> _WHAT YOU SHOULD DO_: Work out how many lines of the material below contain the word "CoreId", then write that number alone.

> _RECORDS FOR THE EXERCISE_:

-- ==== Sys2Proof/Laws/Tide.lean ====
section
/-! SUPPORT. The scope of each operation of Sys2Proof/Machine/Tide.lean. -/
namespace Sys2Proof.Laws
open Sys2Proof.Machine Sys2Proof.Safety

theorem State.carCommit_within {sc r₀ s₀} (c : Carrier) (hs : sub [.regs] sc = true) (h₀ : Within sc r₀ s₀) :
    Within sc r₀ (State.carCommit c s₀) := by
  unfold State.carCommit
  repeat' first
    | with_reducible assumption
    | ((with_reducible refine sub_trans ?_ hs); exact rfl)
    | with_reducible exact trivial
    | with_reducible refine within_ite ?_ (fun _ => ?_)
    | with_reducible refine State.applySet_within _ ?_ ?_
    | with_reducible refine State.setFld_within _ _ _ ?_ ?_
    | split
    | (dsimp only)

theorem State.depthCommit_within {sc r₀ s₀}  (hs : sub [.regs, .qc] sc = true) (h₀ : Within sc r₀ s₀) :
    Within sc r₀ (State.depthCommit s₀) := by
  unfold State.depthCommit
  repeat' first
    | with_reducible assumption
    | ((with_reducible refine sub_trans ?_ hs); exact rfl)
    | with_reducible exact trivial
    | with_reducible refine within_ite ?_ (fun _ => ?_)
    | with_reducible refine State.setFlag_within _ _ _ ?_ ?_
    | split
    | with_reducible refine Within.set_qc ?_ ?_
    | (dsimp only)

theorem State.depthApply_within {sc r₀ s₀}  (hs : sub [.regs, .qc] sc = true) (h₀ : Within sc r₀ s₀) :
    Within sc r₀ (State.depthApply s₀) := by
  unfold State.depthApply
  repeat' first
    | with_reducible assumption
    | ((with_reducible refine sub_trans ?_ hs); exact rfl)
    | with_reducible exact trivial
    | with_reducible refine within_ite ?_ (fun _ => ?_)
    | with_reducible refine State.setQueue_within _ _ ?_ ?_
    | with_reducible refine State.setFlag_within _ _ _ ?_ ?_
    | with_reducible refine State.setFld_within _ _ _ ?_ ?_
    | with_reducible refine within_foldl (fun _ _ _ => ?_) ?_
    | with_reducible refine within_foldl_snd (fun _ _ _ => ?_) ?_
    | split
    | with_reducible refine Within.set_qc ?_ ?_
    | (dsimp only)

theorem execQueueDepthApply_within {sc r₀ s₀}  (hs : sub [.regs, .mem, .coreA, .coreB, .qc, .hws, .hif, .pwr, .free, .log, .ecc] sc = true) (h₀ : Within sc r₀ s₀) :
    OutWithin sc r₀ (execQueueDepthApply s₀) := by
  unfold execQueueDepthApply
  repeat' first
    | with_reducible assumption
    | ((with_reducible refine sub_trans ?_ hs); exact rfl)
    | with_reducible exact trivial
    | with_reducible refine within_ite ?_ (fun _ => ?_)
    | with_reducible refine outWithin_next ?_
    | with_reducible refine outWithin_ite ?_ ?_
    | with_reducible exact outWithin_fault _
    | with_reducible refine State.depthApply_within ?_ ?_
    | with_reducible refine State.releaseWaiters_within ?_ ?_
    | split
    | (dsimp only)

theorem State.commitAct_within {sc r₀ s₀}  (hs : sub [.regs, .coreA, .coreB, .qc, .hif, .pwr, .clm, .brt, .lanes, .mon, .ref] sc = true) (h₀ : Within sc r₀ s₀) :
    Within sc r₀ (State.commitAct s₀) := by
  unfold State.commitAct
  repeat' first
    | with_reducible assumption
    | ((with_reducible refine sub_trans ?_ hs); exact rfl)
    | with_reducible exact trivial
    | with_reducible refine within_ite ?_ (fun _ => ?_)
    | with_reducible refine State.depthApply_within ?_ ?_
    | with_reducible refine State.depthCommit_within ?_ ?_
    | with_reducible refine State.carCommit_within _ ?_ ?_
    | with_reducible refine State.quayEnable_within _ ?_ ?_
    | with_reducible refine State.hostShow_within _ ?_ ?_
    | with_reducible refine State.logEnable_within ?_ ?_
    | with_reducible refine State.refreshModes_within ?_ ?_
    | with_reducible refine State.refCommit_within ?_ ?_
    | with_reducible refine State.tmrApply_within _ ?_ ?_
    | with_reducible refine State.monShow_within ?_ ?_
    | with_reducible refine State.avsTarget_within ?_ ?_
    | with_reducible refine State.clmCommit_within _ ?_ ?_
    | with_reducible refine State.iqCheck_within _ ?_ ?_
    | with_reducible refine State.txMirror_within _ ?_ ?_
    | with_reducible refine State.commitStaged_within ?_ ?_
    | with_reducible refine State.applySet_within _ ?_ ?_
    | with_reducible refine within_foldl (fun _ _ _ => ?_) ?_
    | with_reducible refine within_foldl_snd (fun _ _ _ => ?_) ?_
    | split
    | (dsimp only)

theorem State.sealEntries_within {sc r₀ s₀} (epoch : W16) (hs : sub [.qc] sc = true) (h₀ : Within sc r₀ s₀) :
    Within sc r₀ (State.sealEntries epoch s₀) := by
  unfold State.sealEntries
  repeat' first
    | with_reducible assumption
    | ((with_reducible refine sub_trans ?_ hs); exact rfl)
    | with_reducible exact trivial
    | with_reducible refine within_ite ?_ (fun _ => ?_)
    | with_reducible refine State.setQueue_within _ _ ?_ ?_
    | with_reducible refine within_foldl (fun _ _ _ => ?_) ?_
    | with_reducible refine within_foldl_snd (fun _ _ _ => ?_) ?_
    | split
    | (dsimp only)

theorem State.bankSwap_within {sc r₀ s₀}  (hs : sub [.regs, .coreA, .coreB, .claims, .berth] sc = true) (h₀ : Within sc r₀ s₀) :
    Within sc r₀ (State.bankSwap s₀) := by
  unfold State.bankSwap
  repeat' first
    | with_reducible assumption
    | ((with_reducible refine sub_trans ?_ hs); exact rfl)
    | with_reducible exact trivial
    | with_reducible refine within_ite ?_ (fun _ => ?_)
    | with_reducible refine State.releaseHolder_within _ ?_ ?_
    | split
    | with_reducible refine Within.set_berth ?_ ?_
    | (dsimp only)

theorem State.commitRetire_within {sc r₀ s₀} (k : CoreId) (hs : sub [.coreA, .coreB] sc = true) (h₀ : Within sc r₀ s₀) :
    Within sc r₀ (State.commitRetire k s₀) := by
  unfold State.commitRetire
  repeat' first
    | with_reducible assumption
    | ((with_reducible refine sub_trans ?_ hs); exact rfl)
    | with_reducible exact trivial
    | with_reducible refine within_ite ?_ (fun _ => ?_)
    | with_reducible refine State.retire_within _ ?_ ?_
    | with_reducible refine State.pmcCount_within _ _ _ ?_ ?_
    | split
    | (dsimp only)

theorem State.commitAll_within {sc r₀ s₀}  (hs : sub [.regs, .coreA, .coreB, .qc, .claims, .berth, .hif, .pwr, .clm, .brt, .lanes, .mon, .ref] sc = true) (h₀ : Within sc r₀ s₀) :
    Within sc r₀ (State.commitAll s₀) := by
  unfold State.commitAll
  repeat' first
    | with_reducible assumption
    | ((with_reducible refine sub_trans ?_ hs); exact rfl)
    | with_reducible exact trivial
    | with_reducible refine within_ite ?_ (fun _ => ?_)
    | with_reducible refine State.commitRetire_within _ ?_ ?_
    | with_reducible refine State.bankSwap_within ?_ ?_
    | with_reducible refine State.sealEntries_within _ ?_ ?_
    | with_reducible refine State.commitAct_within ?_ ?_
    | split
    | (dsimp only)

theorem State.missHeartbeat_within {sc r₀ s₀}  (hs : sub [.regs, .coreA, .coreB, .pilot] sc = true) (h₀ : Within sc r₀ s₀) :
    Within sc r₀ (State.missHeartbeat s₀) := by
  unfold State.missHeartbeat
  repeat' first
    | with_reducible assumption
    | ((with_reducible refine sub_trans ?_ hs); exact rfl)
    | with_reducible exact trivial
    | with_reducible refine within_ite ?_ (fun _ => ?_)
    | with_reducible refine State.addCnt_within _ _ ?_ ?_
    | split
    | with_reducible refine Within.set_pilot ?_ ?_
    | (dsimp only)

theorem State.copyEnd_within {sc r₀ s₀}  (hs : sub [.regs, .coreA, .coreB, .pilot, .hws, .hif] sc = true) (h₀ : Within sc r₀ s₀) :
    Within sc r₀ (State.copyEnd s₀) := by
  unfold State.copyEnd
  repeat' first
    | with_reducible assumption
    | ((with_reducible refine sub_trans ?_ hs); exact rfl)
    | with_reducible exact trivial
    | with_reducible refine within_ite ?_ (fun _ => ?_)
    | with_reducible refine State.copyVoid_within ?_ ?_
    | with_reducible refine State.enterResync_within _ _ ?_ ?_
    | split
    | (dsimp only)

theorem State.hwsOverrun_within {sc r₀ s₀} (bytes : Nat) (ext : Nat) (hs : sub [.regs, .coreA, .coreB, .time, .hif, .log] sc = true) (h₀ : Within sc r₀ s₀) :
    Within sc r₀ (State.hwsOverrun bytes ext s₀) := by
  unfold State.hwsOverrun
  repeat' first
    | with_reducible assumption
    | ((with_reducible refine sub_trans ?_ hs); exact rfl)
    | with_reducible exact trivial
    | with_reducible refine within_ite ?_ (fun _ => ?_)
    | with_reducible refine State.noteTotal_within _ _ ?_ ?_
    | with_reducible refine State.logEvent_within _ _ _ _ ?_ ?_
    | with_reducible refine State.addCnt_within _ _ ?_ ?_
    | with_reducible refine State.setFlag_within _ _ _ ?_ ?_
    | split
    | with_reducible refine Within.set_time ?_ ?_
    | (dsimp only)

theorem State.copyStart_within {sc r₀ s₀} (k : CoreId) (j : CoreId) (hs : sub [.regs, .coreA, .coreB, .time, .hws, .hif, .log] sc = true) (h₀ : Within sc r₀ s₀) :
    Within sc r₀ (State.copyStart k j s₀) := by
  unfold State.copyStart
  repeat' first
    | with_reducible assumption
    | ((with_reducible refine sub_trans ?_ hs); exact rfl)
    | with_reducible exact trivial
    | with_reducible refine within_ite ?_ (fun _ => ?_)
    | with_reducible refine State.hwsOverrun_within _ _ ?_ ?_
    | split
    | with_reducible refine Within.set_hws ?_ ?_
    | (dsimp only)

theorem State.missedTide_within {sc r₀ s₀}  (hs : sub [.regs, .coreA, .coreB, .pilot, .hws, .hif] sc = true) (h₀ : Within sc r₀ s₀) :
    Within sc r₀ (State.missedTide s₀) := by
  unfold State.missedTide
  repeat' first
    | with_reducible assumption
    | ((with_reducible refine sub_trans ?_ hs); exact rfl)
    | with_reducible exact trivial
    | with_reducible refine within_ite ?_ (fun _ => ?_)
    | with_reducible refine State.enterResync_within _ _ ?_ ?_
    | split
    | (dsimp only)

theorem State.hwsBoundary_within {sc r₀ s₀} (acted : Bool) (hs : sub [.regs, .coreA, .coreB, .time, .pilot, .hws, .hif, .log] sc = true) (h₀ : Within sc r₀ s₀) :
    Within sc r₀ (State.hwsBoundary acted s₀) := by
  unfold State.hwsBoundary
  repeat' first
    | with_reducible assumption
    | ((with_reducible refine sub_trans ?_ hs); exact rfl)
    | with_reducible exact trivial
    | with_reducible refine within_ite ?_ (fun _ => ?_)
    | with_reducible refine State.missedTide_within ?_ ?_
    | with_reducible refine State.copyStart_within _ _ ?_ ?_
    | with_reducible refine State.setFld_within _ _ _ ?_ ?_
    | split
    | with_reducible refine Within.set_pilot ?_ ?_
    | (dsimp only)

theorem State.tideStep_within {sc r₀ s₀}  (hs : sub [.regs, .coreA, .coreB, .time] sc = true) (h₀ : Within sc r₀ s₀) :
    Within sc r₀ (State.tideStep s₀) := by
  unfold State.tideStep
  repeat' first
    | with_reducible assumption
    | ((with_reducible refine sub_trans ?_ hs); exact rfl)
    | with_reducible exact trivial
    | with_reducible refine within_ite ?_ (fun _ => ?_)
    | with_reducible refine State.advancePhase_within _ ?_ ?_
    | with_reducible refine State.setFld_within _ _ _ ?_ ?_
    | split
    | with_reducible refine Within.set_time ?_ ?_
    | (dsimp only)

theorem State.tideBeat_within {sc r₀ s₀} (beat : Bool) (hs : sub [.regs, .coreA, .coreB, .pilot, .sec] sc = true) (h₀ : Within sc r₀ s₀) :
    Within sc r₀ (State.tideBeat beat s₀) := by
  unfold State.tideBeat
  repeat' first
    | with_reducible assumption
    | ((with_reducible refine sub_trans ?_ hs); exact rfl)
    | with_reducible exact trivial
    | with_reducible refine within_ite ?_ (fun _ => ?_)
    | with_reducible refine State.missHeartbeat_within ?_ ?_
    | split
    | with_reducible refine Within.set_pilot ?_ ?_
    | with_reducible refine Within.set_sec ?_ ?_
    | (dsimp only)

theorem State.tideRoles_within {sc r₀ s₀}  (hs : sub [.pilot, .hws] sc = true) (h₀ : Within sc r₀ s₀) :
    Within sc r₀ (State.tideRoles s₀) := by
  unfold State.tideRoles
  repeat' first
    | with_reducible assumption
    | ((with_reducible refine sub_trans ?_ hs); exact rfl)
    | with_reducible exact trivial
    | with_reducible refine within_ite ?_ (fun _ => ?_)
    | split
    | with_reducible refine Within.set_hws ?_ ?_
    | with_reducible refine Within.set_pilot ?_ ?_
    | (dsimp only)

theorem State.tapCopies_within {sc r₀ s₀}  (hs : sub [.eqA, .eqB] sc = true) (h₀ : Within sc r₀ s₀) :
    Within sc r₀ (State.tapCopies s₀) := by
  unfold State.tapCopies
  repeat' first
    | with_reducible assumption
    | ((with_reducible refine sub_trans ?_ hs); exact rfl)
    | with_reducible exact trivial
    | with_reducible refine within_ite ?_ (fun _ => ?_)
    | with_reducible refine State.eqCopyStart_within _ ?_ ?_
    | split
    | (dsimp only)

theorem State.tideAges_within {sc r₀ s₀}  (hs : sub [.regs] sc = true) (h₀ : Within sc r₀ s₀) :
    Within sc r₀ (State.tideAges s₀) := by
  unfold State.tideAges
  repeat' first
    | with_reducible assumption
    | ((with_reducible refine sub_trans ?_ hs); exact rfl)
    | with_reducible exact trivial
    | with_reducible refine within_ite ?_ (fun _ => ?_)
    | with_reducible refine State.eqAge_within _ ?_ ?_
    | split
    | (dsimp only)

theorem execTideBoundary_within {sc r₀ s₀}  (hs : sub [.regs, .mem, .coreA, .coreB, .qc, .claims, .berth, .time, .pilot, .hws, .hif, .pwr, .free, .eqA, .eqB, .clm, .brt, .lanes, .mon, .log, .obs, .ecc, .ref, .sec] sc = true) (h₀ : Within sc r₀ s₀) :
    OutWithin sc r₀ (execTideBoundary s₀) := by
  unfold execTideBoundary
  repeat' first
    | with_reducible assumption
    | ((with_reducible refine sub_trans ?_ hs); exact rfl)
    | with_reducible exact trivial
    | with_reducible refine within_ite ?_ (fun _ => ?_)
    | with_reducible refine outWithin_next ?_
    | with_reducible refine outWithin_ite ?_ ?_
    | with_reducible exact outWithin_fault _
    | with_reducible refine State.tideAges_within ?_ ?_
    | with_reducible refine State.tapCopies_within ?_ ?_
    | with_reducible refine State.tideRoles_within ?_ ?_
    | with_reducible refine State.tideBeat_within _ ?_ ?_
    | with_reducible refine State.tideStep_within ?_ ?_
    | with_reducible refine State.hwsBoundary_within _ ?_ ?_
    | with_reducible refine State.copyEnd_within ?_ ?_
    | with_reducible refine State.commitAll_within ?_ ?_
    | with_reducible refine State.endDual_within ?_ ?_
    | with_reducible refine State.logCapture_within ?_ ?_
    | with_reducible refine State.capSnap_within _ ?_ ?_
    | with_reducible refine State.releaseWaiters_within ?_ ?_
    | split
    | with_reducible refine Within.set_qc ?_ ?_
    | (dsimp only)

end Sys2Proof.Laws
end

> _ANSWER BOX_: 2